Another classification exists based on how the human interacts with an AI to create a piece. Here we may choose:
Text instruction creation
Alt: Text-to-Image programs exist. Some of them are free. You type what you want, and the system creates an image for you
That is when an AI requires text instruction to “comprehend” what a user wants to get. The user writes their instruction, chooses style and maybe some filters, and the AI creates several pictures that depict what the user has asked. For instance, the user decides they need a picture of a Kazakh woman. We have tried that, and here is our result (with a charcoal filter):
Alt: An AI-generated portrait created for a test (for free)
Manual creation with AI
Alt: Many free programs let users create pictures with AI. Here is a test haunted ruin (it was free)!
Users have a panel, and they can toggle to adjust an image. As a rule, this method combines neural style transfer, as users must get at least two images to work with the system. There must be a basic picture (the initial image altered by an AI) and an already altered version. While users can reset all settings and get the initial material, they may still use their original or uploaded images to create new pieces.
AI for Art: Use Cases for You
How can you use that artificial digital painter? Does all that have any value except for the aesthetical one? Here come several ideas!
AI art for business
Yes, it’s already used for business purposes. For instance, Unsplash is a popular website where people can find free stock photos. It cooperates with AI artists who generate new material for the site. The artists get revenue from each download (or they may receive a one-time fee).
Another example is EditThisCookie, a Google Chrome extension. The company behind it used GAN to create new icons for the product and generated around 50k variations. That helped them get featured on ProductHunt, which led to an increase in installs and, as a result, more customers.
Moreover, AI-generated visuals can be the #1 option for business website design. Such tools let you create unique, high-quality pieces representing your brand and bringing in the WOW effect. With a bit of editing and maybe even animation, such images will make Google show your website in the first place.
AI art for house decoration creation
We can perceive this idea as part of business, but AI creates products you sell here. That might be an amazing additional service by home designers, architects, and real estate agents. How does it work?
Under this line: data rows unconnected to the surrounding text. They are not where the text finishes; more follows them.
-- ==== Sys2Proof/Laws/Kept01.lean ====
section
/-! SUPPORT.  What the operations of the machine keep, part 1. -/

namespace Sys2Proof.Machine
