-- ==== Sys2Proof/Laws/Kept03.lean ====
section
/-! SUPPORT.  What the operations of the machine keep, part 3. -/

namespace Sys2Proof.Machine
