-- ==== Sys2Proof/Laws/Events.lean ====
section
/-! SUPPORT.  What raising an event leaves unchanged (R498 to R503): every part of the state but the register file, the dispatcher,
the trouble log, the device state and the outputs, and every register field but those that `eventSafe` excludes. -/

namespace Sys2Proof.Machine

/-- The parts of a state that no event touches. -/
def State.still (s : State) : (List Instr) × ClockSt × TimeSt × CarrelSt × HostSt × OwnSt × LoaderSt × SecSt × IobSt × ArraySt × SeqSt × HbmSt × CnsSt × RzSt × LaneSt × (Pairs LinkEng) × AcqSt × TwinSt × Completion × Origin × Nat :=
  (s.pending, s.clock, s.time, s.crl, s.host, s.own, s.ldr, s.sec, s.iob, s.arr, s.seq, s.hbm, s.cns, s.rz, s.lane, s.eng, s.acq, s.twin, s.done, s.caller, s.freeIdx)

@[simp] theorem State.still_fold (s : State) : (s.pending, s.clock, s.time, s.crl, s.host, s.own, s.ldr, s.sec, s.iob, s.arr, s.seq, s.hbm, s.cns, s.rz, s.lane, s.eng, s.acq, s.twin, s.done, s.caller, s.freeIdx) = s.still := rfl
@[simp] theorem State.still_mk x0 x1 x2 x3 x4 x5 x6 x7 x8 x9 x10 x11 x12 x13 x14 x15 x16 x17 x18 x19 x20 x21 x22 x23 x24 x25 :
    (State.mk x0 x1 x2 x3 x4 x5 x6 x7 x8 x9 x10 x11 x12 x13 x14 x15 x16 x17 x18 x19 x20 x21 x22 x23 x24 x25).still = (x0, x2, x3, x6, x8, x9, x10, x11, x12, x13, x14, x15, x16, x17, x18, x19, x20, x21, x22, x23, x25) := rfl
@[simp] theorem State.still_ite (c : Prop) [Decidable c] (a b : State) : (if c then a else b).still = if c then a.still else b.still := by
  split <;> rfl
@[simp] theorem State.foldl_still {α : Type} (f : State → α → State) (l : List α) (s : State) (h : ∀ x b, (f x b).still = x.still) :
    (l.foldl f s).still = s.still := by
  induction l generalizing s with
  | nil => rfl
  | cons a r ih => rw [List.foldl_cons, ih, h]
@[simp] theorem State.setReg_still (s : State) (a : Nat) (v : Word32) : (s.setReg a v).still = s.still := rfl
@[simp] theorem State.setFld_still (s : State) (f : Field) (n : Nat) : (s.setFld f n).still = s.still := rfl
@[simp] theorem State.setFlag_still (s : State) (f : Field) (b : Bool) : (s.setFlag f b).still = s.still := rfl
@[simp] theorem State.countReg_still (s : State) (a : Nat) : (s.countReg a).still = s.still := by
  unfold State.countReg
  split <;> simp
@[simp] theorem State.emit_still (s : State) (o : Output) : (s.emit o).still = s.still := rfl
@[simp] theorem State.setTask_still (s : State) (n : Nat) (t : Task) : (s.setTask n t).still = s.still := rfl
@[simp] theorem State.undelayTask_still (s : State) (n : Nat) : (s.undelayTask n).still = s.still := by
  simp [State.undelayTask]
@[simp] theorem State.timeoutMatched_still (s : State) (n : Nat) : (s.timeoutMatched n).still = s.still := by
  unfold State.timeoutMatched
  dsimp only
  (repeat' split) <;> simp
@[simp] theorem State.exitSource_still (s : State) (src idx : Nat) (a b c : Bool) : (s.exitSource src idx a b c).still = s.still := by
  unfold State.exitSource
  dsimp only
  split <;> simp
@[simp] theorem State.dspSettle_still (s : State) : (s.dspSettle).still = s.still := by
  simp [State.dspSettle]
@[simp] theorem State.dspFlags_still (s : State) (n : Nat) (bits : Word32) : (s.dspFlags n bits).still = s.still := by
  simp [State.dspFlags]
@[simp] theorem State.setSticky_still (s : State) (n : Nat) : (s.setSticky n).still = s.still := by
  simp [State.setSticky]
@[simp] theorem State.logPut_still (s : State) (k v c m : Nat) (p : List Nat) : (s.logPut k v c m p).still = s.still := by
  simp [State.logPut]
@[simp] theorem State.logDrop_still (al : State → State) (s : State) (h : ∀ x, (al x).still = x.still) : (State.logDrop al s).still = s.still := by
  simp [State.logDrop, h]
@[simp] theorem State.logAppend_still (al : State → State) (s : State) (k v c m : Nat) (p : List Nat) (h : ∀ x, (al x).still = x.still) : (State.logAppend al s k v c m p).still = s.still := by
  unfold State.logAppend
  dsimp only
  (repeat' split) <;> simp [h]
@[simp] theorem State.msixFire_still (s : State) (v : Nat) : (s.msixFire v).still = s.still := by
  unfold State.msixFire
  dsimp only
  split <;> simp
@[simp] theorem State.deliver_still (s : State) (n : Nat) : (s.deliver n).still = s.still := by
  simp [State.deliver]
@[simp] theorem State.raiseWith_still (al : State → State) (s : State) (n : Nat) (h : ∀ x, (al x).still = x.still) : (State.raiseWith al s n).still = s.still := by
  unfold State.raiseWith
  dsimp only
  (repeat' split) <;> simp [h]
@[simp] theorem State.raiseDrop_still (s : State) : (s.raiseDrop).still = s.still := by
  simp [State.raiseDrop]
@[simp] theorem State.raise_still (s : State) (n : Nat) : (s.raise n).still = s.still := by
  simp [State.raise]
@[simp] theorem State.raiseBit_still (s : State) (f : Field) (n : Nat) : (s.raiseBit f n).still = s.still := by
  simp [State.raiseBit]

@[simp] theorem State.raise_pending (s : State) (n : Nat) : (s.raise n).pending = s.pending := congrArg (fun x => x.1) (State.raise_still s n)
@[simp] theorem State.raise_clock (s : State) (n : Nat) : (s.raise n).clock = s.clock := congrArg (fun x => x.2.1) (State.raise_still s n)
@[simp] theorem State.raise_time (s : State) (n : Nat) : (s.raise n).time = s.time := congrArg (fun x => x.2.2.1) (State.raise_still s n)
@[simp] theorem State.raise_crl (s : State) (n : Nat) : (s.raise n).crl = s.crl := congrArg (fun x => x.2.2.2.1) (State.raise_still s n)
@[simp] theorem State.raise_host (s : State) (n : Nat) : (s.raise n).host = s.host := congrArg (fun x => x.2.2.2.2.1) (State.raise_still s n)
@[simp] theorem State.raise_own (s : State) (n : Nat) : (s.raise n).own = s.own := congrArg (fun x => x.2.2.2.2.2.1) (State.raise_still s n)
@[simp] theorem State.raise_ldr (s : State) (n : Nat) : (s.raise n).ldr = s.ldr := congrArg (fun x => x.2.2.2.2.2.2.1) (State.raise_still s n)
@[simp] theorem State.raise_sec (s : State) (n : Nat) : (s.raise n).sec = s.sec := congrArg (fun x => x.2.2.2.2.2.2.2.1) (State.raise_still s n)
@[simp] theorem State.raise_iob (s : State) (n : Nat) : (s.raise n).iob = s.iob := congrArg (fun x => x.2.2.2.2.2.2.2.2.1) (State.raise_still s n)
@[simp] theorem State.raise_arr (s : State) (n : Nat) : (s.raise n).arr = s.arr := congrArg (fun x => x.2.2.2.2.2.2.2.2.2.1) (State.raise_still s n)
@[simp] theorem State.raise_seq (s : State) (n : Nat) : (s.raise n).seq = s.seq := congrArg (fun x => x.2.2.2.2.2.2.2.2.2.2.1) (State.raise_still s n)
@[simp] theorem State.raise_hbm (s : State) (n : Nat) : (s.raise n).hbm = s.hbm := congrArg (fun x => x.2.2.2.2.2.2.2.2.2.2.2.1) (State.raise_still s n)
@[simp] theorem State.raise_cns (s : State) (n : Nat) : (s.raise n).cns = s.cns := congrArg (fun x => x.2.2.2.2.2.2.2.2.2.2.2.2.1) (State.raise_still s n)
@[simp] theorem State.raise_rz (s : State) (n : Nat) : (s.raise n).rz = s.rz := congrArg (fun x => x.2.2.2.2.2.2.2.2.2.2.2.2.2.1) (State.raise_still s n)
@[simp] theorem State.raise_lane (s : State) (n : Nat) : (s.raise n).lane = s.lane := congrArg (fun x => x.2.2.2.2.2.2.2.2.2.2.2.2.2.2.1) (State.raise_still s n)
@[simp] theorem State.raise_eng (s : State) (n : Nat) : (s.raise n).eng = s.eng := congrArg (fun x => x.2.2.2.2.2.2.2.2.2.2.2.2.2.2.2.1) (State.raise_still s n)
@[simp] theorem State.raise_acq (s : State) (n : Nat) : (s.raise n).acq = s.acq := congrArg (fun x => x.2.2.2.2.2.2.2.2.2.2.2.2.2.2.2.2.1) (State.raise_still s n)
@[simp] theorem State.raise_twin (s : State) (n : Nat) : (s.raise n).twin = s.twin := congrArg (fun x => x.2.2.2.2.2.2.2.2.2.2.2.2.2.2.2.2.2.1) (State.raise_still s n)
@[simp] theorem State.raise_done (s : State) (n : Nat) : (s.raise n).done = s.done := congrArg (fun x => x.2.2.2.2.2.2.2.2.2.2.2.2.2.2.2.2.2.2.1) (State.raise_still s n)
@[simp] theorem State.raise_caller (s : State) (n : Nat) : (s.raise n).caller = s.caller := congrArg (fun x => x.2.2.2.2.2.2.2.2.2.2.2.2.2.2.2.2.2.2.2.1) (State.raise_still s n)
@[simp] theorem State.raise_freeIdx (s : State) (n : Nat) : (s.raise n).freeIdx = s.freeIdx := congrArg (fun x => x.2.2.2.2.2.2.2.2.2.2.2.2.2.2.2.2.2.2.2.2) (State.raise_still s n)

@[simp] theorem State.raiseBit_pending (s : State) (f : Field) (n : Nat) : (s.raiseBit f n).pending = s.pending := congrArg (fun x => x.1) (State.raiseBit_still s f n)
@[simp] theorem State.raiseBit_clock (s : State) (f : Field) (n : Nat) : (s.raiseBit f n).clock = s.clock := congrArg (fun x => x.2.1) (State.raiseBit_still s f n)
@[simp] theorem State.raiseBit_time (s : State) (f : Field) (n : Nat) : (s.raiseBit f n).time = s.time := congrArg (fun x => x.2.2.1) (State.raiseBit_still s f n)
@[simp] theorem State.raiseBit_crl (s : State) (f : Field) (n : Nat) : (s.raiseBit f n).crl = s.crl := congrArg (fun x => x.2.2.2.1) (State.raiseBit_still s f n)
@[simp] theorem State.raiseBit_host (s : State) (f : Field) (n : Nat) : (s.raiseBit f n).host = s.host := congrArg (fun x => x.2.2.2.2.1) (State.raiseBit_still s f n)
@[simp] theorem State.raiseBit_own (s : State) (f : Field) (n : Nat) : (s.raiseBit f n).own = s.own := congrArg (fun x => x.2.2.2.2.2.1) (State.raiseBit_still s f n)
@[simp] theorem State.raiseBit_ldr (s : State) (f : Field) (n : Nat) : (s.raiseBit f n).ldr = s.ldr := congrArg (fun x => x.2.2.2.2.2.2.1) (State.raiseBit_still s f n)
@[simp] theorem State.raiseBit_sec (s : State) (f : Field) (n : Nat) : (s.raiseBit f n).sec = s.sec := congrArg (fun x => x.2.2.2.2.2.2.2.1) (State.raiseBit_still s f n)
@[simp] theorem State.raiseBit_iob (s : State) (f : Field) (n : Nat) : (s.raiseBit f n).iob = s.iob := congrArg (fun x => x.2.2.2.2.2.2.2.2.1) (State.raiseBit_still s f n)
@[simp] theorem State.raiseBit_arr (s : State) (f : Field) (n : Nat) : (s.raiseBit f n).arr = s.arr := congrArg (fun x => x.2.2.2.2.2.2.2.2.2.1) (State.raiseBit_still s f n)
@[simp] theorem State.raiseBit_seq (s : State) (f : Field) (n : Nat) : (s.raiseBit f n).seq = s.seq := congrArg (fun x => x.2.2.2.2.2.2.2.2.2.2.1) (State.raiseBit_still s f n)
@[simp] theorem State.raiseBit_hbm (s : State) (f : Field) (n : Nat) : (s.raiseBit f n).hbm = s.hbm := congrArg (fun x => x.2.2.2.2.2.2.2.2.2.2.2.1) (State.raiseBit_still s f n)
@[simp] theorem State.raiseBit_cns (s : State) (f : Field) (n : Nat) : (s.raiseBit f n).cns = s.cns := congrArg (fun x => x.2.2.2.2.2.2.2.2.2.2.2.2.1) (State.raiseBit_still s f n)
@[simp] theorem State.raiseBit_rz (s : State) (f : Field) (n : Nat) : (s.raiseBit f n).rz = s.rz := congrArg (fun x => x.2.2.2.2.2.2.2.2.2.2.2.2.2.1) (State.raiseBit_still s f n)
@[simp] theorem State.raiseBit_lane (s : State) (f : Field) (n : Nat) : (s.raiseBit f n).lane = s.lane := congrArg (fun x => x.2.2.2.2.2.2.2.2.2.2.2.2.2.2.1) (State.raiseBit_still s f n)
@[simp] theorem State.raiseBit_eng (s : State) (f : Field) (n : Nat) : (s.raiseBit f n).eng = s.eng := congrArg (fun x => x.2.2.2.2.2.2.2.2.2.2.2.2.2.2.2.1) (State.raiseBit_still s f n)
@[simp] theorem State.raiseBit_acq (s : State) (f : Field) (n : Nat) : (s.raiseBit f n).acq = s.acq := congrArg (fun x => x.2.2.2.2.2.2.2.2.2.2.2.2.2.2.2.2.1) (State.raiseBit_still s f n)
@[simp] theorem State.raiseBit_twin (s : State) (f : Field) (n : Nat) : (s.raiseBit f n).twin = s.twin := congrArg (fun x => x.2.2.2.2.2.2.2.2.2.2.2.2.2.2.2.2.2.1) (State.raiseBit_still s f n)
@[simp] theorem State.raiseBit_done (s : State) (f : Field) (n : Nat) : (s.raiseBit f n).done = s.done := congrArg (fun x => x.2.2.2.2.2.2.2.2.2.2.2.2.2.2.2.2.2.2.1) (State.raiseBit_still s f n)
@[simp] theorem State.raiseBit_caller (s : State) (f : Field) (n : Nat) : (s.raiseBit f n).caller = s.caller := congrArg (fun x => x.2.2.2.2.2.2.2.2.2.2.2.2.2.2.2.2.2.2.2.1) (State.raiseBit_still s f n)
@[simp] theorem State.raiseBit_freeIdx (s : State) (f : Field) (n : Nat) : (s.raiseBit f n).freeIdx = s.freeIdx := congrArg (fun x => x.2.2.2.2.2.2.2.2.2.2.2.2.2.2.2.2.2.2.2.2) (State.raiseBit_still s f n)
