theorem State.sticky_parts (n : Nat) : (State.mk x0 s.regs x2 x3 x4 x5 x6 x7 x8 x9 x10 x11 x12 x13 x14 x15 x16 x17 x18 x19 x20 x21 x22 x23
    x24 x25).sticky n = s.sticky n := rfl

end

/-! ## Events -/

theorem State.sticky_setReg_other (s : State) {a n : Nat} (v : Word32) (h : a ≠ Reg.EVT_STICKY (n / 32)) :
    (s.setReg a v).sticky n = s.sticky n :=
  State.sticky_congr n (State.reg_setReg_other s v h.symm)

theorem State.sticky_setFld_other (s : State) {f : Field} {n : Nat} (m : Nat) (h : f.addr ≠ Reg.EVT_STICKY (n / 32)) :
    (s.setFld f m).sticky n = s.sticky n := State.sticky_setReg_other s _ h

theorem State.sticky_setFlag_other (s : State) {f : Field} {n : Nat} (b : Bool) (h : f.addr ≠ Reg.EVT_STICKY (n / 32)) :
    (s.setFlag f b).sticky n = s.sticky n := State.sticky_setReg_other s _ h

theorem State.sticky_emit (s : State) (o : Output) (n : Nat) : (s.emit o).sticky n = s.sticky n := rfl

/-! ## Refusals -/

/-- A status bit and its event, and an answer: what a block's refusal leaves (R33). -/
theorem State.raiseBit_reply_spec (s : State) {f : Field} {n : Nat} (c : Status) (hn : n < 512) (hs : eventSafe f = true)
    (hf : f.fits = true) (hw : f.width = 1) :
    ((s.raiseBit f n).reply c).done.status = c ∧ ((s.raiseBit f n).reply c).flag f = true ∧
      ((s.raiseBit f n).reply c).sticky n = true ∧ OnlyEv [f] s ((s.raiseBit f n).reply c) :=
  ⟨rfl, State.flag_raiseBit_same s n hn hs hf hw, State.sticky_raiseBit_same s f n hn,
    ((OnlyEv.refl _ s).raiseBit f n hf List.mem_cons_self hn).reply _⟩

/-! ## Commands -/

/-- A command completes with the state that its meaning is equal to. -/
theorem Completes.of_eq {c : Instr} {s t u : State} {P : State → Prop} (hexec : exec c s = .next u) (hu : u = t) (hP : P t) :
    Completes c s P :=
  ⟨t, hexec.trans (congrArg _ hu), hP⟩

/-- An exit source changes the device state alone, besides the power manager's own part of the state (R524, R525). -/
theorem OnlyEv.exitSource {w : List Field} {s t : State} (h : OnlyEv w s t) (src idx : Nat) (a b c : Bool) :
    OnlyEv w s (t.exitSource src idx a b c) :=
  ⟨(State.core_exitSource t src idx a b c).trans h.1, fun g he hg =>
    (State.fld_exitSource t src idx a b c (eventSafe_state he)).trans (h.2 g he hg)⟩

theorem OnlyEv.ite {w : List Field} {s t u : State} {c : Prop} [Decidable c] (ht : OnlyEv w s t) (hu : OnlyEv w s u) :
    OnlyEv w s (if c then t else u) := by
  split
  · exact ht
  · exact hu

/-- What only a frame's fields can have changed. -/
theorem OnlyEv.fld_eq {w : List Field} {s t : State} (h : OnlyEv w s t) {g : Field} (hs : eventSafe g = true)
    (hw : ∀ f ∈ w, f.apart g) : t.fld g = s.fld g := h.2 g hs hw

theorem OnlyEv.flag_eq {w : List Field} {s t : State} (h : OnlyEv w s t) {g : Field} (hs : eventSafe g = true)
    (hw : ∀ f ∈ w, f.apart g) : t.flag g = s.flag g := by rw [State.flag, h.2 g hs hw, State.flag]

/-! ## Ownership (R173) -/

/-- A claim changes the ownership tables alone. -/
theorem State.takeClaim_eq (s : State) (mid : Mid) (cls idx : Nat) :
    s.takeClaim mid cls idx = { s with own := (s.takeClaim mid cls idx).own } := by
  unfold State.takeClaim
  split <;> rfl

theorem State.assign_of_may {s : State} {mid : Mid} {cls idx : Nat} (h : s.mayAssign mid cls idx = true) (f : State → State) :
    s.assign mid cls idx f = f { s with own := (s.takeClaim mid cls idx).own } := by
  rw [State.assign, if_pos h, ← State.takeClaim_eq]
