-- ==== Sys2Proof/Syntax.lean ====
section
/-! DEFINITION. The nine commands of opcode_table.json (R82, R83). -/

namespace Sys2Proof

/-- A command (R2, R82). The only immediate operand is the byte of RLT_LOOKUP; every other operand
is a register or a memory named in the command's rule (R81). -/
inductive Instr where
  /-- RLT_LOOKUP, OP 0x1, with `arg = CMD[15:8]` (R101). -/
  | rltLookup (arg : Byte)
  /-- RLE_ENC, OP 0x2 (R130). -/
  | rleEnc
  /-- RLE_DEC, OP 0x3 (R140). -/
  | rleDec
  /-- DENSITY, OP 0x4 (R150). -/
  | density
  /-- GR_ENC, OP 0x5 (R160). -/
  | grEnc
  /-- GR_DEC, OP 0x6 (R170). -/
  | grDec
  /-- GOLOMB_ENC, OP 0x7 (R180). -/
  | golombEnc
  /-- GOLOMB_DEC, OP 0x8 (R181). -/
  | golombDec
  /-- ILLEGAL: a command word that matches no row above (R83, R182). -/
  | illegal (w : Word)
deriving DecidableEq, Repr

end Sys2Proof
end

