-- ==== Sys2Proof/Machine/BitCursor.lean ====
section
/-! DEFINITION. The BitCursor primitives over PACKED (R110 to R119), internal to the Golomb-Rice commands. -/

namespace Sys2Proof.Machine

/-- The cursor `(byte_off, bit_off)`, with `bit_off` in 0 to 7 (R110). -/
structure Cursor where
  byteOff : Nat
  bitOff : Nat
deriving DecidableEq, Repr

/-- The cursor at a command's start (R110). -/
def Cursor.start : Cursor := { byteOff := 0, bitOff := 0 }

/-- `pos = 8*byte_off + bit_off` (R110). -/
def Cursor.pos (c : Cursor) : Nat := 8 * c.byteOff + c.bitOff

/-- `Advance` (R111). -/
def Cursor.advance (c : Cursor) : Cursor :=
  if c.bitOff + 1 = 8 then { byteOff := c.byteOff + 1, bitOff := 0 }
  else { byteOff := c.byteOff, bitOff := c.bitOff + 1 }

/-- `Finish` (R114): `(bits, bytes)`. -/
def Cursor.finish (c : Cursor) : Nat × Nat :=
  (c.pos, c.byteOff + if 0 < c.bitOff then 1 else 0)

/-! ### Write primitives -/

/-- The encoder's working state: the cursor and `PACKED` as written so far. -/
structure Writer where
  cur : Cursor
  mem : Mem 8
deriving DecidableEq, Repr

/-- `PutBit(c)` (R112), `cap` being `PACK_CAP`: a byte is zeroed when it is first entered, then the
bit is ORed in. -/
def putBit (cap : Nat) (c : Bool) (w : Writer) : Except ErrorCode Writer :=
  if 8 * cap ≤ w.cur.pos then .error .allocationFailure
  else
    let i := w.cur.byteOff
    let m := if w.cur.bitOff = 0 then Mem.write w.mem i 0x00 else w.mem
    let v := (Mem.read m i).getD 0x00 ||| ((BitVec.ofBool c).setWidth 8 <<< (7 - w.cur.bitOff))
    .ok { cur := w.cur.advance, mem := Mem.write m i v }

/-- `PutBits(n, x)` (R113): bits `n-1` down to 0 of `x`. -/
def putBits (cap : Nat) : (n : Nat) → (x : Nat) → Writer → Except ErrorCode Writer
  | 0, _, w => .ok w
  | n + 1, x, w =>
    match putBit cap (x.testBit n) w with
    | .error e => .error e
    | .ok w1 => putBits cap n x w1

/-- `PutUnary(q)` (R118): `q` one-bits, then a zero-bit. -/
def putUnary (cap : Nat) : (q : Nat) → Writer → Except ErrorCode Writer
  | 0, w => putBit cap false w
  | q + 1, w =>
    match putBit cap true w with
    | .error e => .error e
    | .ok w1 => putUnary cap q w1

/-! ### Read primitives -/

/-- `GetBit()` (R115) over the bytes `src`, up to `lim` bits. -/
def getBit (src : List Byte) (lim : Nat) (c : Cursor) : Except ErrorCode (Bool × Cursor) :=
  if lim ≤ c.pos then .error .malformedStream
  else .ok ((src.getD c.byteOff 0x00).getLsbD (7 - c.bitOff), c.advance)

/-- `GetBits(n)` (R116) continued from the value `x` read so far. -/
def getBitsFrom (src : List Byte) (lim : Nat) : (x n : Nat) → Cursor → Except ErrorCode (Nat × Cursor)
  | x, 0, c => .ok (x, c)
  | x, n + 1, c =>
    match getBit src lim c with
    | .error e => .error e
    | .ok (t, c1) => getBitsFrom src lim (2 * x + t.toNat) n c1

/-- `GetBits(n)` (R116): the first bit read is the most significant. -/
def getBits (src : List Byte) (lim n : Nat) (c : Cursor) : Except ErrorCode (Nat × Cursor) :=
  getBitsFrom src lim 0 n c

/-- The loop of `GetUnary()` (R117) with at most `fuel` reads, counting on from `q`. With no read left
the cursor is at the limit, where a read is MalformedStream. -/
def getUnaryFrom (src : List Byte) (lim : Nat) : (fuel q : Nat) → Cursor → Except ErrorCode (Nat × Cursor)
  | 0, _, _ => .error .malformedStream
  | fuel + 1, q, c =>
    match getBit src lim c with
    | .error e => .error e
    | .ok (true, c1) => getUnaryFrom src lim fuel (q + 1) c1
    | .ok (false, c1) => .ok (q, c1)

/-- `GetUnary()` (R117), which reads at most `lim - pos` bits. -/
def getUnary (src : List Byte) (lim : Nat) (c : Cursor) : Except ErrorCode (Nat × Cursor) :=
  getUnaryFrom src lim (lim - c.pos) 0 c

/-- `RestIsPad()` (R119): fewer than 8 bits are left before the limit, and all of them are 0. -/
def restIsPad (src : List Byte) (lim : Nat) (c : Cursor) : Bool :=
  decide (lim - c.pos < 8) && (List.range (lim - c.pos)).all fun t => !streamBit src (c.pos + t)

end Sys2Proof.Machine
end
Suppose you go to a meeting with an architect who designs your future home. You enter the office and see a digital painting on the wall that shows what your house will look like after it’s built. The architect says they’ve used AI to create that piece using your requirements and ideas. Of course, you can change anything you don’t like or add new things immediately.
That would be a WOW moment for potential customers!
AI art for exhibitions and museums
Some people believe that AI-generated art should never be exhibited in museums as it’s not “true” art. However, we disagree. The result of using AI for art creation is an amazing piece that may express new feelings, provoke certain emotions, and make people think about the boundaries between human and machine creativity.
Besides, it’s not like AI will replace artists any time soon. The truth is that both humans and machines have their pros and cons when it comes to art. So it would be great to see an exhibition that shows what each of them is capable of!
Some museums already use AI-generated art. For instance, in 2018, the Harvard Art Museums exhibited a portrait created by an AI. The image was based on 15,000 portraits from the 16th to 20th centuries. That was the first time an AI-generated piece was shown in any Ivy League institution.
As you can see, many ways to use AI for art exist. And we believe this field will only keep developing in the future! After all, it’s not just about creating new pieces or improving existing ones. It’s also about how AI-generated art can help businesses and people in their everyday lives.